**Task:** Please copy out the entries below exactly, beginning with the line that contains "boot image =>" and ending with the line that contains "cases hd : s.beginStep.fetchDecode with", and include nothing outside that span.
- - - -
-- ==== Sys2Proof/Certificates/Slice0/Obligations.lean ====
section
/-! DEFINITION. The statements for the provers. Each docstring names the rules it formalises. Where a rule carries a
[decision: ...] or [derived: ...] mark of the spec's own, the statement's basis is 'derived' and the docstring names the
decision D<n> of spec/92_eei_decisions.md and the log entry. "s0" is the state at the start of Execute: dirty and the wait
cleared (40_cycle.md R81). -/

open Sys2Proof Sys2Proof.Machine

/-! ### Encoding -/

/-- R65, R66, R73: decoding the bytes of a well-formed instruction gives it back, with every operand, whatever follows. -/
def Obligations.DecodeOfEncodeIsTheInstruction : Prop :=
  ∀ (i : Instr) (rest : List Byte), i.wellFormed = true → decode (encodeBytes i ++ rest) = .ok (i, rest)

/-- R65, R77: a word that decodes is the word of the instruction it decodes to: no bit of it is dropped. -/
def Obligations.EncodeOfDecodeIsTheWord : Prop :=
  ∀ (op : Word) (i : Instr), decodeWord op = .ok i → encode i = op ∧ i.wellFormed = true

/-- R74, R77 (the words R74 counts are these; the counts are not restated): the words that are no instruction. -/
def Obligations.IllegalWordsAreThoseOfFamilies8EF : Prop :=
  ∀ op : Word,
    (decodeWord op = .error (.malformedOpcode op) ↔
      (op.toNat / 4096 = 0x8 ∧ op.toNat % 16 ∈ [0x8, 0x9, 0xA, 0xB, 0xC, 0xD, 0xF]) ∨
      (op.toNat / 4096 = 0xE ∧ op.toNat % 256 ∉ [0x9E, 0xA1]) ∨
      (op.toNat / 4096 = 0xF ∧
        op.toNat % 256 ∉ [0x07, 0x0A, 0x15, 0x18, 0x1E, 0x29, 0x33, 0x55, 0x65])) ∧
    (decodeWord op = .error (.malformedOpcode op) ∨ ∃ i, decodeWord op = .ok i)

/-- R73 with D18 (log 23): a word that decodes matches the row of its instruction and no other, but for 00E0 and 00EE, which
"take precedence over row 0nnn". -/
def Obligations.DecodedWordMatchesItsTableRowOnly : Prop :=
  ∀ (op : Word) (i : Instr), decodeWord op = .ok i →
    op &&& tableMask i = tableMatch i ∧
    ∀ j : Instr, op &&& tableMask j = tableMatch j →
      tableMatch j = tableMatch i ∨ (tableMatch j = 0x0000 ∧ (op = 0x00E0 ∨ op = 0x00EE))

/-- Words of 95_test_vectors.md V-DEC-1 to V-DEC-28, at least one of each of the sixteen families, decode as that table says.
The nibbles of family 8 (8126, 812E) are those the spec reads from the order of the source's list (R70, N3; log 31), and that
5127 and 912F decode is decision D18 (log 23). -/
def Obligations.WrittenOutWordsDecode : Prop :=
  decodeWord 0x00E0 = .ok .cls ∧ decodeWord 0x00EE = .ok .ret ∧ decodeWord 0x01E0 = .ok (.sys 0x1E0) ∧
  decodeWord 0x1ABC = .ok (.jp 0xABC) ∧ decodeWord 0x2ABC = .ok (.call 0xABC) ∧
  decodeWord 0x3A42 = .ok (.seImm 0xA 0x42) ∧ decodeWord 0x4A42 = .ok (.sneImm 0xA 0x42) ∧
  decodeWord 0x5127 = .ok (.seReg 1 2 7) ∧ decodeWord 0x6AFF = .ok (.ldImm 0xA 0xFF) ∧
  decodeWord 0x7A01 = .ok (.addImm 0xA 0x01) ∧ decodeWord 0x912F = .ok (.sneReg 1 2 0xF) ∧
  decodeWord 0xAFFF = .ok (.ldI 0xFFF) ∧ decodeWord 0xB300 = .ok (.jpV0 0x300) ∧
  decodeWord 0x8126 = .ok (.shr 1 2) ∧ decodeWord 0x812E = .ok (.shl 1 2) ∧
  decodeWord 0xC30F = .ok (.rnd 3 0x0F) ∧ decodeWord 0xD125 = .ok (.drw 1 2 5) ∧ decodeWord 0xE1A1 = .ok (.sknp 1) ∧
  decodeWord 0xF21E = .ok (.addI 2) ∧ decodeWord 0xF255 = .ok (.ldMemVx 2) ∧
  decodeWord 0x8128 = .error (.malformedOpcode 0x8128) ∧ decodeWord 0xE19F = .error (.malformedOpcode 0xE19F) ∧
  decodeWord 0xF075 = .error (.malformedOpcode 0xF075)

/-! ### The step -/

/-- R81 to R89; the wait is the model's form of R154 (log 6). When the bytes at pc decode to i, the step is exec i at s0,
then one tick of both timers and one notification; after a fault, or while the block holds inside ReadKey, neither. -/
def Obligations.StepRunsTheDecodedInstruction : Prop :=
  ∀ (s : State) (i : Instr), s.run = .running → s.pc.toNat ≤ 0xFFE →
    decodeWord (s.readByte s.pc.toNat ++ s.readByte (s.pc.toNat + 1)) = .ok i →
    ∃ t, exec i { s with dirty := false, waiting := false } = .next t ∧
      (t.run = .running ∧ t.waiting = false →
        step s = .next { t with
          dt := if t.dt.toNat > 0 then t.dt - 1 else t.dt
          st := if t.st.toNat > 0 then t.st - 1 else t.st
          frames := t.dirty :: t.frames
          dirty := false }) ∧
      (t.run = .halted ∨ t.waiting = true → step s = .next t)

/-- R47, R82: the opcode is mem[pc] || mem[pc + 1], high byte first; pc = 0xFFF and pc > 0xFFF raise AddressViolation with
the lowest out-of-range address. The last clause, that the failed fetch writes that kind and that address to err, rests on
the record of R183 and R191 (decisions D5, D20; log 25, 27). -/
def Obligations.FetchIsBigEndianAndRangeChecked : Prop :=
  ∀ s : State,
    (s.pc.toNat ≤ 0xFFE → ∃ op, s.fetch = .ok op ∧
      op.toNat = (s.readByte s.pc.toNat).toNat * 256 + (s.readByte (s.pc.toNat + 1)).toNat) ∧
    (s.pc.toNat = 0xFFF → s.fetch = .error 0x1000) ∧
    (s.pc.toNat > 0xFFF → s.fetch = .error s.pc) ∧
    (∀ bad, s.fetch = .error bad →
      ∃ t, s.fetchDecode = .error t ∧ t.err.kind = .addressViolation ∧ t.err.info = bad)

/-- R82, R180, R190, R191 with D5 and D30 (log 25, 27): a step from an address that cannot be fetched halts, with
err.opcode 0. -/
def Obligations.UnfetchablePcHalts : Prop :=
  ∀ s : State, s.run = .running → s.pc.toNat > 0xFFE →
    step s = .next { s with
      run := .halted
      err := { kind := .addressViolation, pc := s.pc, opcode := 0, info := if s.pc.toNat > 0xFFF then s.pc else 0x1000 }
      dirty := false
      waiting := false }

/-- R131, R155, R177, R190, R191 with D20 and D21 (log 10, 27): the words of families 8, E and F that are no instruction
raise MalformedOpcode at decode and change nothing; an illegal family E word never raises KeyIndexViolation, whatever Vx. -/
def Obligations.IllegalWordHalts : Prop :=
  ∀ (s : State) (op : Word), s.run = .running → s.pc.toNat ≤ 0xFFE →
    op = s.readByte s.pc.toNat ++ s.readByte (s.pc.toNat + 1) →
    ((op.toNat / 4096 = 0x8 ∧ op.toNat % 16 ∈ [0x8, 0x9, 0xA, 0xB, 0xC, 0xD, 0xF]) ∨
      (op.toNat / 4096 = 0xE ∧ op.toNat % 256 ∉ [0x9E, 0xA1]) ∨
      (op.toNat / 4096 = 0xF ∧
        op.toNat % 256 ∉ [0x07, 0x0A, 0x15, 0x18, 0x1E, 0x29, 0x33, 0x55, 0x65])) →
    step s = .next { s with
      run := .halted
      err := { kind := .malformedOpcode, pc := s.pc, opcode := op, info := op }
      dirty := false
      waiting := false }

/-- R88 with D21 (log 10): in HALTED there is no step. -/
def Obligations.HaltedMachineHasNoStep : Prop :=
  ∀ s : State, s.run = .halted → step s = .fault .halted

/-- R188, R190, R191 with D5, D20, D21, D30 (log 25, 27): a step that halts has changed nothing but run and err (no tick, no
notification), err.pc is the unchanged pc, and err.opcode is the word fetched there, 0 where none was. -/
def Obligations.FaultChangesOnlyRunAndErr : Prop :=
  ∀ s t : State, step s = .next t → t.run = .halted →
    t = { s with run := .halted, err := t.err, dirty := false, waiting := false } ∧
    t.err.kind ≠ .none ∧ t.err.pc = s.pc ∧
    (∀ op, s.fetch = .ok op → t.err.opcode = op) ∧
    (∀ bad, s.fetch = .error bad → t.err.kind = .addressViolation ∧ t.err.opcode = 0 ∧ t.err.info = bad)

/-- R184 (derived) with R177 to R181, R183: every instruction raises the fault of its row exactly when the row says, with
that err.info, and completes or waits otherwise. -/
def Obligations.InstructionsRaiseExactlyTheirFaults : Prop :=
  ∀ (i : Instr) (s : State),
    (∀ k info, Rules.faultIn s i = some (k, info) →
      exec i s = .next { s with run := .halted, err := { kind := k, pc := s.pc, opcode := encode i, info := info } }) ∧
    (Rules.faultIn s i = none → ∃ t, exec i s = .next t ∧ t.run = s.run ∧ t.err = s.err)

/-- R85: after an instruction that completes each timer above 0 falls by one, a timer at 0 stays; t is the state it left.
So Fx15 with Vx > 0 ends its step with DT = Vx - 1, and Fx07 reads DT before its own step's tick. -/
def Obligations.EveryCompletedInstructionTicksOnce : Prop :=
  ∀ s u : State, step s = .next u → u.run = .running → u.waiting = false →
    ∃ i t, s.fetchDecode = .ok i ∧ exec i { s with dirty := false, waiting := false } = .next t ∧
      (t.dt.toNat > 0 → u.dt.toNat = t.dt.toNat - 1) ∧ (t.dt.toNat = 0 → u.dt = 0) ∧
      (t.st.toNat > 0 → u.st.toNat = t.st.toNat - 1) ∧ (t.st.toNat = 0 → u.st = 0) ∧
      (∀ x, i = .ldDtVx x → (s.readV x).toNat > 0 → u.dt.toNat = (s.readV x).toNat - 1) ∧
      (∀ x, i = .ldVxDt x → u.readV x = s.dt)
- - - -
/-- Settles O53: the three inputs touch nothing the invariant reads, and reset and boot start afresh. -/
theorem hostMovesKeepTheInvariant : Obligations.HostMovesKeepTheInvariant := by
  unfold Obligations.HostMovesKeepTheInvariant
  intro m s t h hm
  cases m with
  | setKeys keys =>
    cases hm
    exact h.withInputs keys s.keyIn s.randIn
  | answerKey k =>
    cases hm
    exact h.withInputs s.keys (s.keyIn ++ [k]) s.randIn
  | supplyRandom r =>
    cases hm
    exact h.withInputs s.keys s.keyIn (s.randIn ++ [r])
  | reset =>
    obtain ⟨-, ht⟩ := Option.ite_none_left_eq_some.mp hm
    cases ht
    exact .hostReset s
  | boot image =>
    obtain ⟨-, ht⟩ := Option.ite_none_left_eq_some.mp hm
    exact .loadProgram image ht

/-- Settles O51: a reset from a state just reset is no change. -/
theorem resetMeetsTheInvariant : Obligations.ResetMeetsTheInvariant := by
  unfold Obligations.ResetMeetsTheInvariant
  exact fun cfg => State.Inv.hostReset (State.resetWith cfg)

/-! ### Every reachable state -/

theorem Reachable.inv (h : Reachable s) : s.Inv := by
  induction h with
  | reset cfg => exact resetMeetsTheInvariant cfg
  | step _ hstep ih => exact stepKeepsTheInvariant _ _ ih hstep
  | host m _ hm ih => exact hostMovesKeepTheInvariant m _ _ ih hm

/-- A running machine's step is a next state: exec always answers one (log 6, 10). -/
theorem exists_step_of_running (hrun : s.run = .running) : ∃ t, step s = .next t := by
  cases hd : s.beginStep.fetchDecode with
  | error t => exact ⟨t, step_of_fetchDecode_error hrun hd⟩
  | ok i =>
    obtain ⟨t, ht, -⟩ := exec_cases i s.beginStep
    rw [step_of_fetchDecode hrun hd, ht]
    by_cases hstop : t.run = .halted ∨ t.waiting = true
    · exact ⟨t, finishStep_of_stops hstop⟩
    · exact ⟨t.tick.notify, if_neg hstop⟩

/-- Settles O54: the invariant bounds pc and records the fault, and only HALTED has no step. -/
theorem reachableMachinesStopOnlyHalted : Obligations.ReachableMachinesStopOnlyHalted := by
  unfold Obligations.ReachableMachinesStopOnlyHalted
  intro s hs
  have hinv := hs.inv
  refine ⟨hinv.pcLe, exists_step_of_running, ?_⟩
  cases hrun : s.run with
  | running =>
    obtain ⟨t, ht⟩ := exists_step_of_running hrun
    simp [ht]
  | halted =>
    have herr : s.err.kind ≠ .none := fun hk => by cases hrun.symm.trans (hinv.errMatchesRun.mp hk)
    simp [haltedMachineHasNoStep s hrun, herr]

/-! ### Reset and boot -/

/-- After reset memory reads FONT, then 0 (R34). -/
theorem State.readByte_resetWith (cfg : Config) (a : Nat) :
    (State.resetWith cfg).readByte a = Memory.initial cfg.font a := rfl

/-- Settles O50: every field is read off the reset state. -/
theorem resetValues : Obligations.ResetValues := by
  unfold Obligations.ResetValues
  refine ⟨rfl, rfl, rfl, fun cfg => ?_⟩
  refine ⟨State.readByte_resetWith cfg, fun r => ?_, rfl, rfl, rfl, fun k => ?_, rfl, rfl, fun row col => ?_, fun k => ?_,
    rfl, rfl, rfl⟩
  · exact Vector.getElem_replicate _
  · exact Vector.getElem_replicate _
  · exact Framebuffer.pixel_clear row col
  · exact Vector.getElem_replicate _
- - - -
**Solved exercise:**
  | boot image =>
    obtain ⟨-, ht⟩ := Option.ite_none_left_eq_some.mp hm
    exact .loadProgram image ht

/-- Settles O51: a reset from a state just reset is no change. -/
theorem resetMeetsTheInvariant : Obligations.ResetMeetsTheInvariant := by
  unfold Obligations.ResetMeetsTheInvariant
  exact fun cfg => State.Inv.hostReset (State.resetWith cfg)

/-! ### Every reachable state -/

theorem Reachable.inv (h : Reachable s) : s.Inv := by
  induction h with
  | reset cfg => exact resetMeetsTheInvariant cfg
  | step _ hstep ih => exact stepKeepsTheInvariant _ _ ih hstep
  | host m _ hm ih => exact hostMovesKeepTheInvariant m _ _ ih hm

/-- A running machine's step is a next state: exec always answers one (log 6, 10). -/
theorem exists_step_of_running (hrun : s.run = .running) : ∃ t, step s = .next t := by
  cases hd : s.beginStep.fetchDecode with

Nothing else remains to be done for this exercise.